Jest więc niebo fizyczne, które widzimy każdego dnia (na ogół światłość) i nocy (na ogół ciemność) oraz niebo w duchowym znaczeniu, które też daje nam światłość dla poznania bóstwa Boga. Zapewnia je za pośrednictwem Jego dzieła stworzenia (Rz. 1:19,20) i systemu wartości sfery duchowej. Daje też noc odpoczynku, dla realizacji innej więzi Boga z człowiekiem. Noc ta przynosi też ciemność poznania, gdy oddalamy się od Boga do niewoli bałwochwalstwa, opartego na skażeniu błędu i złudzeniach Hio. 32:14-20. Tak, więc i noc ma dobre i złe znaczenie. Służy odpoczynkowi, dla wewnętrznego spojrzenia na swoje życie we śnie, który pochodzi od Boga, Hio. 33:14-20. Złe jego znaczenie odnosi się do czynów wykonywanych potajemnie, przeciwko innym i do knucia złego.

NIEBIOSA DUCHOWE

Słowo Boże pozwala nam zrozumieć, że to wszystko, co Bóg uczynił w stworzeniu, powstało za pośrednictwem SŁOWA, tzn. Logosa, J. 1:1-5. Powstało to dzięki wypowiedzianemu Słowu Bożemu, Ps. 33:6-9. Pismo Święte wskazuje, że SŁOWO jest Duchem żywota (J. 6:63), ale także i to, że w określonej części stało się ciałem, J. 1:3,14. Stało się ono POCZĄTKIEM (Rdz. 1:1) wszelkich ciał nieba i ziemi, a w tym i ciałem Pana Jezusa, na którego następnie zstąpił Duch Świętego Ojca. Znaczy to, że Logos będący Duchem Żywota, stał się też ciałem. Tylko Logosa, Bóg sam w Sobie zrodził bezpośrednio. Wszelkie inne podrzędne stworzenie jest stworzone w Nim i dla Niego. Z tego powodu, formuła zrodzony, a niestworzony przed wszystkimi wiekami (będąca podstawą dogmatu o trójcy) jest błędna, ponieważ z Rdz. 2:4 wynika, że zrodzenia są też stworzeniami (zrodzenie stworzeniem):

Cytat:
(4) Teć są zrodzenia niebios, i ziemi, gdy były stworzone, dnia, którego uczynił Pan Bóg ziemię i niebo. Rdz. 2:4 (BG)

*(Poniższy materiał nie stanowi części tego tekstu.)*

-- ==== Sys2Proof/Machine/Step.lean ====
section
/-! DEFINITION. One step of the block. -/

namespace Sys2Proof.Machine

open Host (Outcome)

/-- One step. While an operation is in progress the port takes nothing (30_encoding.md R104) and the operation goes on
where it is (10_state.md R34); an action without an answer leaves the state as it is (60_exceptions.md R275). When Idle,
the block takes the next raw word, or waits itself where there is none (20_memory.md R68). -/
def step (s : State) : Outcome State Fault Refusal :=
  match s.seq with
  | .busy op k => resume op k s
  | .idle =>
    match s.take with
    | none => .next s
    | some (f, t) =>
      match fetchDecode f s.life with
      | .error r => .refused r
      | .ok i => exec i t

/-- The state whose next step takes the table word `w`: a request waits at the port before all others with no call before
it, a command's bytes or a data stream are the next call of the command layer (logs 4, 11); the sequencer is Idle, so that
the word is taken. -/
def State.withFetchWord (s : State) (nbits w : Nat) : State :=
  match tableWord nbits w with
  | .request q => { s with inbox := q :: s.inbox, calls := [], seq := .idle }
  | .send bytes => { s with calls := .send bytes :: s.calls, seq := .idle }
  | .data bytes => { s with calls := .data bytes :: s.calls, seq := .idle }

end Sys2Proof.Machine
end

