-- ==== Sys2Proof/Tests/Slice0.lean ====
section
/-! SUPPORT. Tests, and witnesses of the statements' hypotheses. Every expected value is spec/95_test_vectors.md's (named
by its section) or written out from the encoding rules R90 to R103. -/

namespace Sys2Proof.Tests

open Machine Host

/-! ## Ill-formed instructions are refused -/

theorem test_illformed_vcomh : (Instr.vcomh 0x11#8).wellFormed = false := by decide
theorem test_illformed_pixelData : (Instr.pixelData []).wellFormed = false := by decide

/-! ## Every constructor's word (R90 byte order: opcode in bits 7..0; R103: op in bits 3..0) -/

theorem test_word_displayOff : decodeTableWord 8 0b10101110 = some .displayOff := by decide
theorem test_word_displayOn : decodeTableWord 8 0b10101111 = some .displayOn := by decide
theorem test_word_clockDiv : decodeTableWord 16 0b1101001110110011 = some (.clockDiv 0b0011#4 0b1101#4) := by decide
theorem test_word_multiplex : decodeTableWord 16 0b0011111110101000 = some (.multiplex 63#8) := by decide
theorem test_word_displayOffset : decodeTableWord 16 0b0000010110100010 = some (.displayOffset 5#8) := by decide
theorem test_word_startLine : decodeTableWord 16 0b0000011110100001 = some (.startLine 7#8) := by decide
theorem test_word_remap : decodeTableWord 16 0b0111001010100000 = some (.remap 0b01110010#8) := by decide
theorem test_word_contrastA : decodeTableWord 16 0b1001000110000001 = some (.contrastA 0x91#8) := by decide
theorem test_word_contrastB : decodeTableWord 16 0b0101000010000010 = some (.contrastB 0x50#8) := by decide
theorem test_word_contrastC : decodeTableWord 16 0b0111110110000011 = some (.contrastC 0x7D#8) := by decide
theorem test_word_precharge : decodeTableWord 16 0b1111000110110001 = some (.precharge 0b0001#4 0b1111#4) := by decide
theorem test_word_vcomh : decodeTableWord 16 0b0011111010111110 = some (.vcomh 0x3E#8) := by decide
theorem test_word_allOnOff : decodeTableWord 8 0b10100100 = some .allOnOff := by decide
theorem test_word_allOnOn : decodeTableWord 8 0b10100101 = some .allOnOn := by decide
theorem test_word_invertOff : decodeTableWord 8 0b10100110 = some .invertOff := by decide
theorem test_word_invertOn : decodeTableWord 8 0b10100111 = some .invertOn := by decide
theorem test_word_columnAddress :
    decodeTableWord 24 0b000111010000101000010101 = some (.columnAddress 10#8 29#8) := by decide
theorem test_word_rowAddress :
    decodeTableWord 24 0b001001110001010001110101 = some (.rowAddress 20#8 39#8) := by decide
theorem test_word_pixelData :
    decode (.data (List.replicate fbLen 0xF8#8)) = .ok (.pixelData (List.replicate fbLen 0xF8#8)) :=
  decode_pixelData (by simp [Instr.wellFormed])
theorem test_word_new : decodeTableWord 96 (0b0001 + 0b10 * 2 ^ 88) = some (.new .deg180) := by decide
theorem test_word_reset : decodeTableWord 8 0b0010 = some .reset := by decide
theorem test_word_init : decodeTableWord 8 0b0011 = some .init := by decide
theorem test_word_clear : decodeTableWord 8 0b0100 = some .clear := by decide
theorem test_word_setPixel :
    decodeTableWord 96 (0b0101 + 0x5F * 2 ^ 8 + 0x3F * 2 ^ 40 + 0x07E0 * 2 ^ 72) =
      some (.setPixel 95#32 63#32 0x07E0#16) := by decide
theorem test_word_setDrawArea :
    decodeTableWord 96 (0b0110 + 0x140A * 2 ^ 8 + 0x281E * 2 ^ 40) = some (.setDrawArea 10#8 20#8 30#8 40#8) := by decide
theorem test_word_flush : decodeTableWord 8 0b0111 = some .flush := by decide
theorem test_word_dimensions : decodeTableWord 8 0b1000 = some .dimensions := by decide
theorem test_word_setRotation : decodeTableWord 96 (0b1001 + 0b01 * 2 ^ 88) = some (.setRotation .deg90) := by decide
theorem test_word_rotation : decodeTableWord 8 0b1010 = some .rotation := by decide
theorem test_word_release : decodeTableWord 8 0b1011 = some .release := by decide

/-- R101, R103, R105: an opcode outside the closed set, reserved ops, an unused operand bit, a byte too many, a code outside R98. -/
theorem test_words_rejected :
    decodeTableWord 8 0xE3 = none ∧ decodeTableWord 8 0x0 = none ∧ decodeTableWord 8 0xC = none ∧
      decodeTableWord 96 (0x4 + 1 * 2 ^ 8) = none ∧ decodeTableWord 16 0x01AE = none ∧
      decodeTableWord 16 0x31BE = none ∧ decode (.data [0x00#8]) = .error .wrongDataLength := by decide

/-! ## One step each -/

/-- A constructed, idle block whose environment will give these answers. -/
def live (r : Rotation) (rs : List Answer) : State := { State.reset with life := .live, rot := r, replies := rs }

Uzasadnieniem dla faktu, że Bóg wszystko z Siebie i w Sobie stwarza jest przykazanie miłości, które streszcza w sobie wszystkie przykazania prawa. Zapewnia ono jedność całego stworzenia. Bóg jest miłością, a miłość jest spoiwem, dzięki któremu On łączy różnorodność Wszechrzeczy w jedną całość, nadając jej nieśmiertelną postać. Bóg jest żywy, dlatego w Nim następują nieustanne zmiany, gdyż jest stały w swym działaniu (nie zmienia się). Przykazanie miłości jest nierozłączne, jest swego rodzaju monolitem monoteizmu. Wypełnienie tego przykazania, oznacza wykonanie duchowych wymagań Zakonu. Przykazanie miłości (Rz. 13:8) jest skierowane tak do Boga, jak i do bliźniego. Stanowi ono jakby jeden przedmiot (medal, monetę), posiadający „awers” (prawa, ważniejsza strona - Bóg) i „rewers” (lewa strona z uzupełniającą treścią – człowiek i jego bliźni).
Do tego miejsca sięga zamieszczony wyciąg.